● Stored items:
-- ==== Sys2Proof/Tests/Slice0.lean ====
section
/-! SUPPORT. Tests: words written out from the opcode map, ill-formed terms, the worked vectors of
spec/95_test_vectors.md (named in each test), and a witness for every statement that has hypotheses. -/

namespace Sys2Proof.Tests

open Sys2Proof.Machine

set_option maxRecDepth 8000

/-! ### Helpers -/

/-- The start state of a vector: Reset, with the word under test at 0x200 (95_test_vectors section 0). -/
def start (w : Nat) : State := State.reset.withFetchWord 16 w

/-- The same under ADDR_POLICY = fault. -/
def strict (s : State) : State := { s with cfg := { s.cfg with addrPolicy := .fault } }

/-- The same under KEY_INDEX_POLICY = mask4. -/
def masked (s : State) : State := { s with cfg := { s.cfg with keyIndexPolicy := .mask4 } }

/-- The same with `k` stack entries active. -/
def deep (s : State) (k : Fin 17) : State := { s with sp := k }

/-- The outcome is a next state of which `p` holds. -/
def gives (o : Host.Outcome State Fault Refusal) (p : State → Bool) : Bool :=
  match o with
  | .next t => p t
  | .fault _ => false
  | .refused _ => false

/-- The next state of an outcome, or a given one. -/
def nextOr (s : State) (o : Host.Outcome State Fault Refusal) : State :=
  match o with
  | .next t => t
  | .fault _ => s
  | .refused _ => s

/-- The last record, the fault status and pc, as a vector lists them. -/
def stopsWith (c : Cause) (pc : Word) (w : Option Word) (info : Option Nat) (t : State) : Bool :=
  decide (t.errOut = [⟨c, pc, w, info⟩]) && t.halted && decide (t.faultCause = some c) &&
    decide (t.pc = pc)

/-! ### WellFormed: the one check, and the ill-formed term it refuses -/

theorem test_wellFormed_refuses_sixteen_rows : (Instr.opDXYN 1 2 16).wellFormed = false := by decide

theorem test_wellFormed_takes_fifteen_rows : (Instr.opDXYN 1 2 15).wellFormed = true := by decide

/-! ### Decoding: every constructor, by a word written out from its row (R72) -/

theorem test_decode_control_flow :
    decodeWord 0b0000_0011_1110_1110 = .ok (.op00EE 3) ∧
    decodeWord 0b0001_1010_1011_1100 = .ok (.op1NNN 0xABC) ∧
    decodeWord 0b0010_0011_0000_0001 = .ok (.op2NNN 0x301) ∧
    decodeWord 0b1011_0011_0000_0010 = .ok (.opBNNN 0x302) := by decide

theorem test_decode_skips :
    decodeWord 0b0011_1010_0001_0010 = .ok (.op3XNN 10 0x12) ∧
    decodeWord 0b0100_1010_0001_0011 = .ok (.op4XNN 10 0x13) ∧
    decodeWord 0b0101_0001_0010_0000 = .ok (.op5XY0 1 2 0) ∧
    decodeWord 0b1001_0001_0010_1111 = .ok (.op9XY0 1 2 15) ∧
    decodeWord 0b1110_0101_1001_1110 = .ok (.opEX9E 5) ∧
    decodeWord 0b1110_0110_1010_0001 = .ok (.opEXA1 6) := by decide

theorem test_decode_immediates :
    decodeWord 0b0110_1010_0100_0010 = .ok (.op6XNN 10 0x42) ∧
    decodeWord 0b0111_1011_1111_1110 = .ok (.op7XNN 11 0xFE) ∧
    decodeWord 0b1100_0011_0000_1111 = .ok (.opCXNN 3 0x0F) ∧
    decodeWord 0b1010_0001_0010_0011 = .ok (.opANNN 0x123) := by decide

theorem test_decode_alu :
    decodeWord 0b1000_0001_0010_0000 = .ok (.op8XY0 1 2) ∧
    decodeWord 0b1000_0001_0010_0001 = .ok (.op8XY1 1 2) ∧
    decodeWord 0b1000_0001_0010_0010 = .ok (.op8XY2 1 2) ∧
    decodeWord 0b1000_0001_0010_0011 = .ok (.op8XY3 1 2) ∧
    decodeWord 0b1000_0001_0010_0100 = .ok (.op8XY4 1 2) ∧
    decodeWord 0b1000_0001_0010_0101 = .ok (.op8XY5 1 2) ∧
    decodeWord 0b1000_0001_0010_0110 = .ok (.op8XY6 1 2) ∧
    decodeWord 0b1000_0001_0010_0111 = .ok (.op8XY7 1 2) ∧
    decodeWord 0b1000_0001_0010_1110 = .ok (.op8XYE 1 2) := by decide

theorem test_decode_drawing :
    decodeWord 0b0000_1111_1110_0000 = .ok (.op00E0 15) ∧
    decodeWord 0b1101_1111_0001_0101 = .ok (.opDXYN 15 1 5) := by decide

theorem test_decode_category_F :
    decodeWord 0b1111_0011_0000_0111 = .ok (.opFX07 3) ∧
    decodeWord 0b1111_0011_0000_1010 = .ok (.opFX0A 3) ∧
    decodeWord 0b1111_0011_0001_0101 = .ok (.opFX15 3) ∧
    decodeWord 0b1111_0011_0001_1000 = .ok (.opFX18 3) ∧
    decodeWord 0b1111_0011_0001_1110 = .ok (.opFX1E 3) ∧
    decodeWord 0b1111_0011_0010_1001 = .ok (.opFX29 3) ∧
    decodeWord 0b1111_0011_0011_0011 = .ok (.opFX33 3) ∧
    decodeWord 0b1111_0011_0101_0101 = .ok (.opFX55 3) ∧
    decodeWord 0b1111_0011_0110_0101 = .ok (.opFX65 3) := by decide

/-- R78: words with no handler. -/
theorem test_decode_unknown :
    decodeWord 0x0000 = .error .unknownCategory0 ∧ decodeWord 0x0123 = .error .unknownCategory0 ∧
    decodeWord 0x8128 = .error .unknownCategory8 ∧ decodeWord 0x800F = .error .unknownCategory8 ∧
    decodeWord 0xE09F = .error .unknownCategoryE ∧ decodeWord 0xF000 = .error .unknownCategoryF := by
  decide

/-- R50, R65: bytes are taken two by two, the high byte first. -/
theorem test_decode_bytes :
    decode [0x12, 0x34, 0x56] = .ok (.op1NNN 0x234, [0x56]) ∧ decode [0x12] = .error .truncated ∧
    decodeTableWord 16 0x1234 = some (.op1NNN 0x234) := by decide

theorem test_encode :
    encode (.opDXYN 15 1 5) = 0xDF15 ∧ encode (.op5XY0 1 2 3) = 0x5123 ∧
    encode (.op00EE 3) = 0x03EE ∧ encodeBytes (.op1NNN 0xABC) = [0x1A, 0xBC] := by decide

/-! ### The vectors of spec/95_test_vectors.md -/

/-- V-C3. -/
theorem test_return :
    gives (step (deep ({ start 0x03EE with stack := State.reset.stack.set 0 0x204 }) 1))
      (fun t => decide (t.pc = 0x206) && decide (t.sp = 0) &&
        decide (t.stack[0] = 0x204)) := by decide

/-- V-C2. -/
theorem test_return_underflow :
    gives (step (start 0x00EE))
      (fun t => stopsWith .stackUnderflow 0x200 (some 0x00EE) none t) := by decide

/-- V-C5. -/
theorem test_jump :
    gives (step (start 0x1ABC)) (fun t => decide (t.pc = 0xABC)) := by decide

/-- V-C8. -/
theorem test_call_sixteenth :
    gives (step (deep (start 0x2300) 15))
      (fun t => decide (t.pc = 0x300) && decide (t.sp = 16) &&
        decide (t.stack[15] = 0x200)) := by decide

/-- V-C9. -/
theorem test_call_overflow :
    gives (step (deep (start 0x2300) 16))
      (fun t => stopsWith .stackOverflow 0x200 (some 0x2300) none t &&
        decide (t.sp = 16)) := by decide

/-- V-C11. -/
theorem test_jump_offset :
    gives (step ((start 0xBFFF).setV 0 0xFF)) (fun t => decide (t.pc = 0x10FE)) := by decide

/-- V-S1. -/
theorem test_skip_equal_immediate :
    gives (step ((start 0x3A12).setV 10 0x12)) (fun t => decide (t.pc = 0x204)) := by decide

/-- V-S2. -/
theorem test_no_skip_equal_immediate :
    gives (step ((start 0x3A12).setV 10 0x13)) (fun t => decide (t.pc = 0x202)) := by decide

/-- V-S3. -/
theorem test_skip_unequal_immediate :
    gives (step ((start 0x4A12).setV 10 0x13)) (fun t => decide (t.pc = 0x204)) := by decide

/-- V-S4. -/
theorem test_no_skip_unequal_immediate :
    gives (step ((start 0x4A12).setV 10 0x12)) (fun t => decide (t.pc = 0x202)) := by decide

/-- V-S8. -/
theorem test_skip_equal :
    gives (step (((start 0x5121).setV 1 7).setV 2 7))
      (fun t => decide (t.pc = 0x204) && decide (t.errOut = [])) := by decide

/-- V-S6. -/
theorem test_no_skip_equal :
    gives (step (((start 0x5120).setV 1 7).setV 2 8))
      (fun t => decide (t.pc = 0x202)) := by decide

/-- V-S11. -/
theorem test_skip_unequal :
    gives (step (((start 0x912F).setV 1 1).setV 2 2))
      (fun t => decide (t.pc = 0x204) && decide (t.errOut = [])) := by decide

/-- V-S10. -/
theorem test_no_skip_unequal :
    gives (step (((start 0x9120).setV 1 7).setV 2 7))
      (fun t => decide (t.pc = 0x202)) := by decide

/-- V-S12. -/
theorem test_skip_key :
    gives (step (((start 0xE39E).setV 3 5).keySet 5 true))
      (fun t => decide (t.pc = 0x204)) := by decide

/-- V-S17. -/
theorem test_skip_key_masked :
    gives (step (masked (((start 0xE39E).setV 3 0x15).keySet 5 true)))
      (fun t => decide (t.pc = 0x204)) := by decide

/-- V-S14. -/
theorem test_skip_no_key :
    gives (step ((start 0xE3A1).setV 3 5)) (fun t => decide (t.pc = 0x204)) := by decide

/-- V-S16, with EXA1. -/
theorem test_key_index_range :
    gives (step (((start 0xE3A1).setV 3 0x15).keySet 5 true))
      (fun t => stopsWith .keyIndexRange 0x200 (some 0xE3A1) (some 0x15) t) := by decide

/-- V-A2. -/
theorem test_load_immediate :
    gives (step ((start 0x6F42).setV 15 1))
      (fun t => decide (t.getV 15 = 0x42) && decide (t.pc = 0x202)) := by decide

/-- V-A3. -/
theorem test_add_immediate_wraps :
    gives (step (((start 0x7AFF).setV 10 2).setV 15 5))
      (fun t => decide (t.getV 10 = 1) && decide (t.getV 15 = 5)) := by decide

/-- V-A4. -/
theorem test_copy :
    gives (step ((start 0x8120).setV 2 0x55))
      (fun t => decide (t.getV 1 = 0x55) && decide (t.getV 2 = 0x55)) := by decide

/-- V-A5. -/
theorem test_or :
    gives (step ((((start 0x8121).setV 1 0xF0).setV 2 0x0F).setV 15 1))
      (fun t => decide (t.getV 1 = 0xFF) && decide (t.getV 15 = 1)) := by decide

/-- V-A6. -/
theorem test_and :
    gives (step (((start 0x8122).setV 1 0xF0).setV 2 0x3C))
      (fun t => decide (t.getV 1 = 0x30)) := by decide

/-- V-A7. -/
theorem test_xor :
    gives (step (((start 0x8123).setV 1 0xFF).setV 2 0x0F))
      (fun t => decide (t.getV 1 = 0xF0)) := by decide

/-- V-A9. -/
theorem test_add_carries :
    gives (step (((start 0x8124).setV 1 0xFF).setV 2 0xFF))
      (fun t => decide (t.getV 1 = 0xFE) && decide (t.getV 15 = 1)) := by decide

/-- V-A10. -/
theorem test_add_flag_wins :
    gives (step (((start 0x8F14).setV 15 0x10).setV 1 0x20))
      (fun t => decide (t.getV 15 = 0) && decide (t.getV 1 = 0x20)) := by decide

● EXERCISE:
Your answer should be only a number: how many lines in the records hold the word "opDXYN".

● TASK RESULT:
4